20 Questions with Football Outsiders: II. We Need the Coaches Film...Seriously!

Welcome back for Part 2 of my interview with Bill Barnwell, Managing Editor of Football Outsiders (FO). Just to recap Part 1, Bill offered up the following 49er-related thoughts:

  1. FO's 6.1-win projection for the 49ers this season resulted from simulating the 2010 NFL season 10,000 times.
  2. Statistically speaking, there's no clear-cut favorite in the NFC West this season.
  3. The 49ers rely on statistical analysis more heavily than the average NFL franchise.
  4. In addition to the Alex-Smith-won't-be-in-the-shotgun-as-much reason that FO cites in their book, 2 other reasons for their prediction of an underwhelming Niner offense this season are that the rookie OLs probably won't provide immediate help, and that Smith probably won't face the easiest QB schedule in the league for the 2nd year in a row.
  5. With respect to Dashon Goldson and Ahmad Brooks, it's business, not personal. The reason why both are unlikely to duplicate their superb 2009 seasons is because very few players at their positions ever have duplicated that level of production.
  6. The reason why FO repeatedly downplays the 49ers' playoff chances is because, during the 6 years of FOA's existence, the 49ers have been consistently bad, and therefore, haven't given FO a statistical reason to project otherwise.

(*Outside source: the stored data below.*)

/-- An early end of slots, in a request that can fail with `TRANSFER`. -/
theorem sameBusEnd_slots (hi : ∀ c, .transfer ∈ possibleCauses c i) {e : Stop} {s : State} {l : Link}
    (he : e.onBus) (m : s.link.EndsBy Event.ofSlot e l) : SameBusEnd i e s (s.setLink l) := by
  refine ⟨sameBus_slots m.grows, ?_⟩
  rintro c rfl
  obtain rfl : c = .transfer := he
  exact hi _

theorem Runs.sameBus_onlySlots (hi : ∀ c, .transfer ∈ possibleCauses c i) {p : Proc α}
    (hp : OnlySlots Stop.onBus p) : Runs SameBus (SameBusEnd i) p := by
  intro s
  obtain ⟨l, ⟨a, x, hx⟩ | ⟨e, he, m, hx⟩⟩ := hp s
  · exact .inl ⟨x, _, hx, sameBus_slots a.grows⟩
  · exact .inr ⟨e, _, hx, sameBusEnd_slots hi he m⟩

theorem sameBus_setRdata (v : α → Byte) {p : Proc α} (hp : Runs SameBus (SameBusEnd i) p) :
    Runs SameBus (SameBusEnd i) (p >>= fun a => modify (·.setRdata (v a))) :=
  .bind (sameBus_chains i) hp fun _ => .modify fun _ => ⟨rfl, rfl, rfl, rfl, rfl, [], by simp⟩

theorem decodeScratch_sameBus : Runs SameBus (SameBusEnd .kDecode) decodeScratch := by
  intro s
  obtain ⟨_, _, _, _, _, _, _, -, -, hd⟩ | hd := decodeScratch_cases s
  · exact .inl ⟨_, _, hd, rfl, rfl, rfl, rfl, rfl, [], by simp⟩
  · exact .inr ⟨_, _, hd, .refl s, by rintro c ⟨⟩; simp [possibleCauses]⟩

/-- The first poll can also fail with `TIMEOUT`, at the limit 1 (R186, R217). -/
theorem waitData_sameBus : Runs SameBus (SameBusEnd .wWaitData) waitData := by
  intro s
  obtain ⟨l, ⟨a, hp | ⟨hl, hp⟩ | ⟨-, hp⟩⟩ | ⟨e, he, m, hp⟩⟩ := pollOnce_cases 0 s
  · exact .inl ⟨_, _, hp, sameBus_slots a.grows⟩
  · refine .inr ⟨_, _, hp, sameBus_slots a.grows, ?_⟩
    rintro c ⟨⟩
    simp [possibleCauses, possibleCauses.whenLimited, hl]
  · exact .inr ⟨_, _, hp, sameBus_slots a.grows, by simp⟩
  · exact .inr ⟨_, _, hp, sameBusEnd_slots (fun c => by simp [possibleCauses]) he m⟩

theorem waitDelay_sameBus : Runs SameBus (SameBusEnd .wWaitDelay) waitDelay := by
  intro s
  obtain hp | ⟨l, r, ht, hp⟩ := waitDelay_cases s
  · exact .inr ⟨_, _, hp, .refl s, by rintro c ⟨⟩; simp [possibleCauses]⟩
  have same : SameBus s (s.setLink l) := ⟨rfl, rfl, rfl, rfl, rfl, _, ht, by simp [Event.keepsRate]⟩
  rcases hp with ⟨-, hp⟩ | ⟨-, hp⟩
  · exact .inl ⟨_, _, hp, same⟩
  · exact .inr ⟨_, _, hp, same, by simp⟩

/-- These requests leave the bus alone, and fail with a cause of their row (R230). -/
theorem keepsBus_runs (hi : keepsBus i) : Runs SameBus (SameBusEnd i) (procOf i) := by
  cases i
  case tWbit b => exact .sameBus_onlySlots (fun _ => by simp [possibleCauses]) (writeBit_onlySlots b)
  case tRbit =>
    exact sameBus_setRdata _ (.sameBus_onlySlots (fun _ => by simp [possibleCauses]) readBit_onlySlots)
  case tWbyte v => exact .sameBus_onlySlots (fun _ => by simp [possibleCauses]) (writeByte_onlySlots v)
  case tRbyte =>
    exact sameBus_setRdata _ (.sameBus_onlySlots (fun _ => by simp [possibleCauses]) readByte_onlySlots)
  case kDecode => exact decodeScratch_sameBus
  case kEncode => exact fun s => .inl ⟨_, _, rfl, rfl, rfl, rfl, rfl, rfl, [], by simp⟩
  case wWaitNone => exact .pure (sameBus_chains _) _
  case wWaitData => exact waitData_sameBus
  case wWaitDelay => exact waitDelay_sameBus
  all_goals exact hi.elim

/-- However such a request ends, it has left the bus alone. -/
theorem exec_sameBus {s t : State} (hi : keepsBus i) (hs : s.Ready) (h : exec i s = .next t) :
    SameBus s t := by
  have run := keepsBus_runs hi
  obtain ⟨u, hp, -, rfl⟩ | ⟨c, u, hp, -, rfl⟩ | ⟨n, u, hp, -, rfl⟩ | ⟨u, hp, -, rfl⟩ :=
    exec_ready_cases hs h
  · exact (run.of_ok hp).trans ⟨rfl, rfl, rfl, rfl, rfl, [], by simp⟩
  · exact (run.of_error hp).1.trans ⟨rfl, rfl, rfl, rfl, rfl, [], by simp⟩
  · exact (run.of_error hp).1.trans ⟨rfl, rfl, rfl, rfl, rfl, [], by simp⟩
  · exact (run.of_error hp).1.trans ⟨rfl, rfl, rfl, rfl, rfl, [], by simp⟩

/-- `T.RESET` leaves the response alone (R140). -/
theorem exec_tReset_response {s t : State} (hs : s.Ready) (h : exec .tReset s = .next t) :
    t.rxlen = s.rxlen ∧ t.rxbuf = s.rxbuf := by
  obtain ⟨-, rfl⟩ := exec_next h
  obtain ⟨l, ⟨-, ⟨p, hp⟩ | hp⟩ | ⟨e, b, he, m, hp⟩⟩ := busReset_cases s
  · rw [procOf, procTReset, bind_ok hp]
    exact ⟨rfl, rfl⟩
  · rw [procOf, procTReset, bind_error hp]
    exact ⟨rfl, rfl⟩
  · rw [procOf, procTReset, bind_error hp]
    cases e with
    | reset => exact absurd rfl (m.notReset hs.2)
    | fail _ | polling _ | noReturn => exact ⟨rfl, rfl⟩

/-- Settles O55: the one frame of all requests, and the frame of those that leave the response alone. -/
theorem onlyTheNamedOperationsWrite : Obligations.OnlyTheNamedOperationsWrite := by
  unfold Obligations.OnlyTheNamedOperationsWrite
  intro i s t hs h
  obtain ⟨hw, hparams, hreq, hhost⟩ := exec_written hs h
  refine ⟨hparams, hreq, hhost, fun hne => ?_, fun hne => ?_, fun hne => ?_, fun hne => ?_, fun hne => ?_,
    fun hi => ?_⟩
  · have : writesRdata i := by_contra fun hi => hne (hw.rdata hi)
    cases i <;> simp_all [writesRdata]
  · have : writesSn i := by_contra fun hi => hne (hw.sn hi)
    cases i <;> simp_all [writesSn]
  · exact by_contra fun hi => hne (hw.initialized hi)
  · have : writesTxbuf i := by_contra fun hi => by simp [hw.txbuf hi] at hne
    cases i <;> simp_all [writesTxbuf]
  · have : decodes i := by_contra fun hi => by simp [hw.sensor hi] at hne
    cases i <;> simp_all [decodes]
  · have hkeeps : i = .tReset ∨ keepsBus i := by
      obtain ⟨b, rfl⟩ | ⟨v, rfl⟩ | hmem | ⟨a, b, c, rfl⟩ := hi
      · exact .inr trivial
      · exact .inr trivial
      · simp only [List.mem_cons, List.not_mem_nil, or_false] at hmem
        obtain hr | rfl | rfl | rfl | rfl | rfl | rfl := hmem
        · exact .inl hr
        all_goals exact .inr trivial
      · exact .inr trivial
    obtain rfl | hkeeps := hkeeps
    · obtain ⟨hlen, hbuf⟩ := exec_tReset_response hs h
      exact ⟨hlen, hbuf, fun hne => absurd rfl hne⟩
    · have hsame := exec_sameBus hkeeps hs h
      exact ⟨hsame.rxlen, hsame.rxbuf, fun _ => ⟨hsame.connected, hsame.baudsel⟩⟩

/-! ### Causes -/

/-- The record is kept. -/
def SameRecord (s t : State) : Prop := t.params = s.params

/-- The record is kept, and a failure of the request `i` is one that its row of the table of R230 allows. -/
def Allowed (i : Instr) (e : Stop) (s t : State) : Prop :=
  s.params.wf = true → t.params = s.params ∧ ∀ c, e = .fail c → c ∈ possibleCauses s.params i

/-- A failure with a cause of the row, at the state reached. -/
theorem Allowed.fail {c : Cause} {s : State} (h : s.params.wf = true → c ∈ possibleCauses s.params i) :
    Allowed i (.fail c) s s := fun hwf => ⟨rfl, by rintro _ ⟨⟩; exact h hwf⟩

/-- An end that is no failure. -/
theorem Allowed.other {e : Stop} {s t : State} (hp : t.params = s.params) (he : ∀ c, e ≠ .fail c) :
    Allowed i e s t := fun _ => ⟨hp, fun c h => absurd h (he c)⟩

/-- A request with round trips can fail as each of its round trips can, with `CONTRACT` only where the payload is the
host's (R215). -/
theorem round_trip_causes (hb : ¬ keepsBus i) (hr : i ≠ .tReset) (c : Cfg) :
    .transfer ∈ possibleCauses c i ∧ .connectivity ∈ possibleCauses c i := by
  cases i
  case tReset => exact absurd rfl hr
  case tWbit | tRbit | tWbyte | tRbyte | kDecode | kEncode | wWaitNone | wWaitData | wWaitDelay =>
    exact absurd trivial hb
  all_goals simp [possibleCauses]

theorem contract_allowed {cmd : Command} {payload : List Byte} {c : Cfg} (hwf : c.wf = true)
    (ht : trips i cmd payload) (hl : payload.length ≠ (c.desc cmd).tx) : .contract ∈ possibleCauses c i := by
  have h3 := wf_wscratch hwf
  cases i
  case cInit | cReadrom | cSkiprom | cConvertt | cRscratch | cWscratch => simp [possibleCauses]
  case sInitialize | sReadrom | sSkiprom =>
    obtain ⟨rfl, rfl⟩ := ht
    simp [Cfg.desc] at hl
  case sConvertNone | sConvertData | sConvertDelay | sReadscratch =>
    obtain ⟨rfl | rfl, rfl⟩ := ht <;> simp [Cfg.desc] at hl
  case sWritescratch =>
    obtain ⟨rfl, rfl⟩ | ⟨rfl, rfl⟩ := ht
    · simp [Cfg.desc] at hl
    · simp [Cfg.desc, h3] at hl
  all_goals exact ht.elim

theorem allowed_busKeeps (hb : ¬ keepsBus i) (hr : i ≠ .tReset) :
    BusKeeps (trips i) SameRecord (Allowed i) where
  refl _ := rfl
  trans _ _ _ h h' := Eq.trans h' h
  absorb e s t u h h' hwf := by
    obtain ⟨hp, hc⟩ := h' (by rw [h]; exact hwf)
    have h : t.params = s.params := h
    exact ⟨hp.trans h, h ▸ hc⟩
  slots _ _ _ := rfl
  slotsEnd e s l he _ hwf := by
    refine ⟨rfl, ?_⟩
    rintro c rfl
    obtain rfl : c = .transfer := he
    exact (round_trip_causes hb hr _).1
  reset _ _ _ _ := rfl
  transfer _ := .fail fun _ => (round_trip_causes hb hr _).1
  broken e _ _ _ _ he _ := .other rfl (by rintro c rfl; exact he)
  absent _ := .fail fun _ => (round_trip_causes hb hr _).2
  openResponse _ := rfl
  commit _ _ _ _ := rfl
  mismatch _ _ _ ht hl := .fail fun hwf => contract_allowed hwf ht hl

theorem allowed_keeps (hb : ¬ keepsBus i) (hr : i ≠ .tReset) : Keeps i SameRecord (Allowed i) where
  toBusKeeps := allowed_busKeeps hb hr
  rdata _ _ _ := rfl
  sn _ _ _ _ := rfl
  sensor _ _ _ _ _ _ _ _ _ _ _ := rfl
  decodeFails hi _ := .fail fun _ => by cases i <;> simp_all [decodes, possibleCauses]
  txbuf _ _ _ _ _ := rfl
  initialized _ _ := rfl
  cleanUp _ _ _ _ h := h
  timeout hi s hl := .fail fun _ => by
    cases i <;> simp_all [polls, possibleCauses, possibleCauses.whenLimited]
  polling _ _ _ := .other rfl (by simp)
  resolution hi _ := .fail fun _ => by cases i <;> simp_all [sleeps, possibleCauses]
  sleep _ _ _ _ _ _ := rfl
  sleepReset _ _ _ _ := .other rfl (by simp)

/-- Every request that fails raises a cause of its row (R230). -/
theorem procOf_fail_allowed {s u : State} {c : Cause} (hwf : s.params.wf = true)
    (h : procOf i s = .error (.fail c) u) : c ∈ possibleCauses s.params i := by
  by_cases hb : keepsBus i
  · exact ((keepsBus_runs hb).of_error h).2 c rfl
  by_cases hr : i = .tReset
  · subst hr
    obtain ⟨l, ⟨-, ⟨p, hp⟩ | hp⟩ | ⟨e, b, he, -, hp⟩⟩ := busReset_cases s
    · rw [procOf, procTReset, bind_ok hp] at h
      cases h
    · rw [procOf, procTReset, bind_error hp] at h
      cases h
      simp [possibleCauses]
    · rw [procOf, procTReset, bind_error hp] at h
      cases h
      exact he.elim
  · exact ((runs_procOf (allowed_keeps hb hr)).of_error h hwf).2 c rfl

theorem complete_failure_causeField (s : State) (c : Cause) :
    (s.complete (statusFailure c)).causeField = c.code := by
  show (statusFailure c).extractLsb' 0 3 = c.code
  cases c <;> decide

/-- Settles O54: a completed request succeeded, or raised a cause of its row. -/
theorem causesAreThoseOfTheTable : Obligations.CausesAreThoseOfTheTable := by
  unfold Obligations.CausesAreThoseOfTheTable
  intro i s t hs h hb
  cases hf : t.failFlag with
  | false =>
    obtain ⟨u, -, -, rfl⟩ := exec_succeeded hs h hb hf
    exact .inl rfl
  | true =>
    obtain ⟨c, u, hp, -, rfl⟩ := exec_failed hs h hb hf
    exact .inr ⟨c, procOf_fail_allowed hs.1 hp, rfl, complete_failure_causeField u c⟩

/-! ### The data rate -/

/-- The events set no rate and `BAUDSEL` is kept, or the last rate they set is the data rate and so says `BAUDSEL`
(R120). -/
def RateAfter (evs : List Event) (s t : State) : Prop :=
  ((∀ r, Event.setBaud r ∉ evs) ∧ t.baudsel = s.baudsel) ∨
    (t.baudsel = .data ∧ ∃ a b, evs = a ++ Event.setBaud s.params.baudData :: b ∧ ∀ r, Event.setBaud r ∉ b)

In other words, they do not hate the 49ers...seriously!

He also made the following points on topics generally related to FO:

  1. Because of human nature, it's baked into the cake that nearly every NFL fanbase will think FO underestimated their team in the yearly projections; and oftentimes the fans were right.
  2. Just because DVOA said Pierre Thomas was the best RB in the league last season, it doesn't mean he's actually better than Adrian Peterson.
  3. Don't pay too much attention to Receiving DVOA for RBs.
  4. FO incorporates constructive, analysis-oriented criticism into their work; so much so that it's frequently the case that a reader ends up becoming an author on their site or in FOA.

Today, I'm posting Bill's answers to the other 10 questions I asked him, 5 of which were inspired by questions some of you submitted in response to my call for questions. I say "inspired by" because, although I didn't ask them verbatim (for obvious editorial reasons), I did preserve the spirit of the inquiry. Which reminds me; thanks again to everyone who helped me out by submitting questions. And because I won't be adding any commentary after the end of the interview transcript, let me also thank Bill one more time for giving Niners Nation the opportunity to interview him, and for bearing with my verbosity. If you're interested in reading more interviews with the FO people, here's a page providing links for all of their interviews with the various blogs here on SB nation.

Oh, and finally, if you're interested in football statistics or simply want a really good preview of the upcoming NFL season, go buy Football Outsiders Almanac 2010 (here for .pdf, here for print). I highly recommend it...and, no, I wasn't paid to say that.

After the jump, Bill identifies what would complete him, and then identifies it again, and then identifies it again. He also expresses amazement in response to the revelation that FO's win projections are ONLY about 5 times less accurate than stat-based baseball projections, addresses the issue of FO-based gambling, and answers a few of your questions...

STATISTICAL ANALYSIS IN FOOTBALL

FD: Back in 2005, Aaron Schatz published an essay on football's Hilbert problems, 10 barriers to progress in the field that needed to be adressed in the medium-to-long term. The most glaring problem was a simple lack, and inadequate quality of, publicly available football data for inquiring minds to analyze. In other words, we can't answer a lot of basic questions when NFL play-by-play data is so limited, with many of the 22 players on the field seemingly having never even been there according to the box score. Five years later, how much progress do you think has been made on this front?

BB: Since then, we've compiled five years of Game Charting data. That's an enormous step forward. Game Charting data -- tracking events like how many players rushed the quarterback on a given play, or whether there was play-action, or why a pass fell incomplete -- is far from a cure-all, but it allows us to attack questions that we would have no idea about when Aaron wrote that five years ago.

The next big step would be access to the "All-22" film, the coaches film from an overhead angle that you'll see on NFL Matchup. This would allow us to get a read on defensive alignments and reliably track player participation data.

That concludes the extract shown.